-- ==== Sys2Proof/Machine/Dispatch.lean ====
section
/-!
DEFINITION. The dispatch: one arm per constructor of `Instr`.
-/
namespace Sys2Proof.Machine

======

Exercise details
Where does "Machine" occur in the data? Copy each line that has it.

Result below
-- ==== Sys2Proof/Machine/Dispatch.lean ====
namespace Sys2Proof.Machine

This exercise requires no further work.